The Best 57 Shakespeare Jokes

Following is our collection of funny Shakespeare jokes. There are some shakespeare sonnet jokes no one knows (to tell your friends) and to make you laugh out loud.

Take your time to read those puns and riddles where you ask a question with answers, or where the setup is the punchline. We hope you will find these shakespeare literature puns funny enough to tell and make people laugh.

Top 10 of the Funniest Shakespeare Jokes and Puns

Why did Shakespeare break up with his girlfriend?

Prose before hoes.

Why was Shakespeare always a good teammate to have?

Because no matter the sport, he would always play write

What do you call a nervous javelin thrower?

Shakespeare

Shakespeare joke, What do you call a nervous javelin thrower?

Shakespeare jokes

Said Hamlet of ophelia,
I'll draw a sketch of thee,
What kind of pencil shall I use?
2B or not 2B?

-Some of Spike Milligan's finest work

What did the math text book say to the Shakespeare text book?

Look, buddy, I've already got a lot of problems, and I really don't need any of your drama.


Literary position.

Years ago, my grandparents took me on a vacation to Disneyland. Grandma was excited for me when we boarded the plane, she exclaimed that I was lucky, because I got the Shakespeare seat.

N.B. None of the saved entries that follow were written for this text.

-- ==== Sys2Proof/Machine/Update.lean ====
section
/-!
DEFINITION. Machine/Update.lean: the Update Engines: results and groups, the optimizers, the learning-rate schedule,
global-norm clipping, the group record, the state digest (08_gradients R276-R286).
-/
namespace Sys2Proof.Machine

/-! ### binary32 arithmetic of a UE (R278) -/

/-- An exact quotient to 60 bits, its last bit set where inexact. -/
def numDiv : Num → Num → Num
  | .nan, _ => .nan
  | _, .nan => .nan
  | .inf _, .inf _ => .nan
  | .inf a, .fin b _ _ => .inf (a != b)
  | .fin a _ _, .inf b => .zero (a != b)
  | .fin a m e, .fin b n f =>
    if n = 0 then (if m = 0 then .nan else .inf (a != b))
    else
      let k := Nat.log2 n + 70
      let q := m * 2 ^ k / n
      .fin (a != b) (2 * q + (if q * n = m * 2 ^ k then 0 else 1)) (e - f - k - 1)

/-- Each operation rounded once. -/
def r32 (v : Num) : Num := roundTo 7 v
def uAdd (a b : Num) : Num := r32 (a.add b)
def uSub (a b : Num) : Num := r32 (a.add b.negate)
def uMul (a b : Num) : Num := r32 (a.mul b)
def uFma (a b c : Num) : Num := r32 ((a.mul b).add c)
def uDiv (a b : Num) : Num := r32 (numDiv a b)
def uSqrt (a : Num) : Num :=
  match a with
  | .nan => .nan
  | .inf n => if n then .nan else .inf false
  | .fin n m e => if m = 0 then .zero n else if n then .nan else r32 (numSqrt m e)
def uOne : Num := .fin false 1 0
def uNat (k : Nat) : Num := r32 (.fin false k 0)
def code32 (v : Num) : Nat := encodeNum 7 false v
def code16 (v : Num) : Nat := encodeNum 5 false v

/-! ### Tier C accesses of the UEs (R227, R231, R469) -/

/-- Master of a Vault's Update Engine u (Table 15.4). [log 84 DESIGN CHOICE] -/
def ueMaster (v u : Nat) : Nat := 3 * 2 ^ 29 + 8 * v + u

/-- A Tier P fence region of partition p holds bytes [lo, hi) of Vault v's flash (R226). -/
def pfenceHolds (s : State) (v p lo hi : Nat) : Bool :=
  (List.range 16).any (fun r =>
    s.flag (F.VLT_PFENCE_ATTR_VALID v r) && s.get (F.VLT_PFENCE_ATTR_PART v r) == p
      && decide (s.get (F.VLT_PFENCE_BASE_BASE v r) * 2 ^ 30 ≤ lo)
      && decide (hi ≤ (s.get (F.VLT_PFENCE_LIMIT_LIMIT v r) + 1) * 2 ^ 30))

/-- A unit of moments lies in a Tier P spill region (R219): no Tier C region of p lets a UE to it, and a Tier P region of p
holds it. [log 153 DESIGN CHOICE] -/
def spilled (s : State) (v unit p : Nat) : Bool :=
  decide (v < 8) && !fencePasses s v p (256 * unit) (256 * unit + 256) true && pfenceHolds s v p (256 * unit) (256 * unit + 256)

/-- The regions a group's update touches: byte ranges of Tier C. -/
def grpRegions (s : State) (v g : Nat) : List (Nat × Nat) :=
  let n := grpE s v g * grpChunks s v g
  let a := fun (u : Nat) => 256 * u
  let hi := a (s.get (F.UPD_G_HI_UNIT v g))
  let lo := a (s.get (F.UPD_G_LO_UNIT v g))
  let m := a (s.get (F.UPD_G_M_UNIT v g))
  let vv := a (s.get (F.UPD_G_V_UNIT v g))
  let gb := a (s.get (F.UPD_G_GBUF_UNIT v g))
  let cols := s.get (F.UPD_G_SHAPE_COLS v g)
  let moments := (m, m + 256 + 2 * n) :: (match grpOpt s v g with
    | 1 => [(vv, vv + 2 * n)]
    | 2 => [(vv, vv + 256 * cdiv (2 * (cdiv n cols + cols)) 256)]
    | _ => [])
  [(hi, hi + 2 * n), (lo, lo + 2 * n)] ++ moments.filter (fun r => !spilled s v (r.1 / 256) (grpPart s v g))
    ++ (if usesGbuf s v g then [(gb, gb + 2 * n)] else [])

/-- A checkpoint still has to save a segment that the group would write: COPY_ON_WRITE comes first (R231). -/
def mustCopy (s : State) (v g : Nat) : Bool :=
  (s.vault v).ckpt.any (fun k => (grpRegions s v g).any (fun r => k.unsaved.any (fun q =>
    decide (segBytes * q < r.2) && decide (r.1 < segBytes * (q + 1)))))

/-- A mover request reached the Vault earlier for a unit the group works on, and is served first (R224). -/
def moverFirst (s : State) (v g : Nat) : Bool :=
  moverAhead s v s.fet (fun a => (grpRegions s v g).any (fun r => decide (r.1 < a + 256) && decide (a < r.2)))

/-- A UE access to a unit, through the fence and under the key (R227, R229): where it is refused it is not performed. -/
def ueAccess {α : Type} (v unit p u : Nat) (refused : α) (f : State → α × State) (s : State) : α × State :=
  let c := accessRefused s v p (256 * unit) (256 * unit + 256) true
  if c = 0 then f s else (refused, refusalFault v p c (256 * unit) (ueMaster v u) s)

/-- The W16 codes of a 256 B unit, and whether they may not be used: refused, poisoned or uncorrectable. -/
def unitCodes (v unit p u : Nat) (s : State) : (List Nat × Bool) × State :=
  ueAccess v unit p u (List.replicate 128 0, true) (fun s =>
    let r := tcRead v unit p 0 (ueMaster v u) s
    let b := accBytes r.1.1
    (((List.range 128).map (fun k => leAt b (2 * k) 2), r.1.2 || r.1.1.any (·.bad)), r.2)) s

/-- A unit of W16 codes stored. -/
def storeCodes (v unit p u : Nat) (l : List Nat) (s : State) : State :=
  (ueAccess v unit p u () (fun s => ((), tcWrite v unit p (bytesAcc (bytes16 l) false) s)) s).2

/-- 256 bytes of a unit of Tier P through the cipher of its 4 KiB data unit (R228). -/
def cryptP (decrypt : Bool) (v unit : Nat) (key l : List Byte) : List Byte :=
  (xts decrypt key (v * 2 ^ 29 + unit / 16) (List.replicate (256 * (unit % 16)) 0 ++ l)).drop (256 * (unit % 16))

/-- What a unit of Tier P reads as under a key (R228): what was written under that key, else the decryption of what the flash
holds: the erased state before any write. [log 153 DESIGN CHOICE] -/
def plainP (d : VaultState) (v unit : Nat) (key : List Byte) : List Byte :=
  let under := AMap.get (fun _ => []) d.keyOfP unit
  let l := Mem.rdN d.tierP (256 * unit) 256
  if under = key then l
  else cryptP true v unit key
    (if under.isEmpty then (List.range 256).map (fun k => Config.erased v (256 * unit + k)) else cryptP false v unit under l)

/-- A UE access to a unit of moments in a spill region, through the key there (R219, R229). -/
def ueSpill {α : Type} (v unit p : Nat) (refused : α) (f : List Byte → State → α × State) (s : State) : α × State :=
  let c := tierPRefused s v p
  if c = 0 then f ((s.part p).keyP.getD []) s else (refused, refusedTierP v p c (256 * unit) s)

/-- The 256 bytes of a unit of moments, and whether they may not be used: from Tier C, or from the spill region (R219).
[log 153 DESIGN CHOICE] -/
def momentBytes (v unit p u : Nat) (s : State) : (List Byte × Bool) × State :=
  if spilled s v unit p then
    ueSpill v unit p (List.replicate 256 0, true) (fun key s => ((plainP (s.vault v) v unit key, false), s)) s
  else
    ueAccess v unit p u (List.replicate 256 0, true) (fun s =>
      let r := tcRead v unit p 0 (ueMaster v u) s
      ((accBytes r.1.1, r.1.2 || r.1.1.any (·.bad)), r.2)) s

/-- 256 bytes of moments stored in Tier C, or in the spill region (R219). [log 153 DESIGN CHOICE] -/
def storeMoments (v unit p u : Nat) (l : List Byte) (s : State) : State :=
  if spilled s v unit p then
    (ueSpill v unit p () (fun key s =>
      let d := s.vault v
      ((), s.setVault v { d with tierP := Mem.wrN d.tierP (256 * unit) l, keyOfP := AMap.put (fun _ => []) d.keyOfP unit key })) s).2
  else (ueAccess v unit p u () (fun s => ((), tcWrite v unit p (bytesAcc l false) s)) s).2

/-- The codes of a unit of moments. -/
def momentCodes (v unit p u : Nat) (s : State) : (List Nat × Bool) × State :=
  let r := momentBytes v unit p u s
  (((List.range 128).map (fun k => leAt r.1.1 (2 * k) 2), r.1.2), r.2)

/-- The UE that takes 128 elements of a chunk: eight equal runs (R277). -/
def ueOf (e i : Nat) : Nat := 1024 * i / e

/-! ### Learning rate (R282) -/

/-- The rate of step t between two breakpoints. -/
def lrSegment (s : State) (v i t : Nat) : Num :=
  let st := fun (k : Nat) => s.get (F.UPD_LR_STEP_STEP v k)
  let y := fun (k : Nat) => decodeNum 7 (s.get (F.UPD_LR_VAL_LR v k))
  let f := uDiv (uNat (t - st i)) (uNat (st (i + 1) - st i))
  if s.flag (F.UPD_LR_STEP_MODE v i) then
    let x := decodeNum 7 (transc 8 (code32 (uMul (decodeNum 7 0x40490fdb) f)))
    uFma (uMul (.fin false 1 (-1)) (uAdd uOne x)) (uSub (y i) (y (i + 1))) (y (i + 1))
  else uFma f (uSub (y (i + 1)) (y i)) (y i)

/-- The learning rate of step t. -/
def lrOf (s : State) (v g t : Nat) : Num :=
  let a := s.get (F.UPD_G_CFG_LR_FIRST v g)
  let b := s.get (F.UPD_G_CFG_LR_LAST v g)
  let st := fun (k : Nat) => s.get (F.UPD_LR_STEP_STEP v k)
  if t ≤ st a then decodeNum 7 (s.get (F.UPD_LR_VAL_LR v a))
  else if st b ≤ t then decodeNum 7 (s.get (F.UPD_LR_VAL_LR v b))
  else
    let i := ((List.range' a (b - a)).filter (fun i => decide (st i ≤ t))).getLastD a
    lrSegment s v i t

/-! ### Optimizers (R280, R281) -/

/-- What one update of a group uses: the clip factor, the rates, the powers. -/
structure OptPars where
  c : Num
  beta1 : Num
  beta2 : Num
  eps : Num
  p1 : Num
  p2 : Num
  lr : Num
  k : Num
  nesterov : Bool

/-- The parameters of a group for the step it is about to make (R280). -/
def optPars (s : State) (v g : Nat) : OptPars :=
  let n := fun (f : Fld) => decodeNum 7 (s.get f)
  let lr := lrOf s v g (s.get (F.UPD_G_STEP_STEP v g) + 1)
  let b1 := n (F.UPD_G_BETA1_VALUE v g)
  let b2 := n (F.UPD_G_BETA2_VALUE v g)
  { c := decodeNum 7 (((groupD s v g).factor).getD 0x3f800000), beta1 := b1, beta2 := b2, eps := n (F.UPD_G_EPS_VALUE v g)
    p1 := uMul (n (F.UPD_G_P1_VALUE v g)) b1, p2 := uMul (n (F.UPD_G_P2_VALUE v g)) b2, lr := lr
    k := uMul lr (n (F.UPD_G_WD_VALUE v g)), nesterov := s.flag (F.UPD_G_CFG_NESTEROV v g) }

/-- Momentum SGD: new m, new w. -/
def sgd (o : OptPars) (g m w : Num) : Num × Num :=
  let m := uFma o.beta1 m g
  let d := if o.nesterov then uFma o.beta1 m g else m
  (m, uFma o.lr.negate d (uFma o.k.negate w w))

/-- The Adam step from a formed m and v: new w. -/
def adamStep (o : OptPars) (m v w : Num) : Num :=
  let u := uDiv (uDiv m (uSub uOne o.p1)) (uAdd (uSqrt (uDiv v (uSub uOne o.p2))) o.eps)
  uFma o.lr.negate u (uFma o.k.negate w w)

"Why is it the Shakespeare seat Grandma?"

"You are in seat 2-B, so it's the Shakespeare seat."

"Don't be silly Grandma. All the seats on an airplane are Shakespeare seats."

"How do you figure that?"

"Well, it's either seat 2-B or not 2-B."

Who do you think was smarter, Jesus or Buddha?

I mean, just in terms of not letting themselves get crucified.

*-Anthony Jeselnik, Shakespeare*

Shakespeare joke, Who do you think was smarter, Jesus or Buddha?

What did Shakespeare ask his doctor when he was afraid he had tuberculosis?

TB or not TB, that is the question.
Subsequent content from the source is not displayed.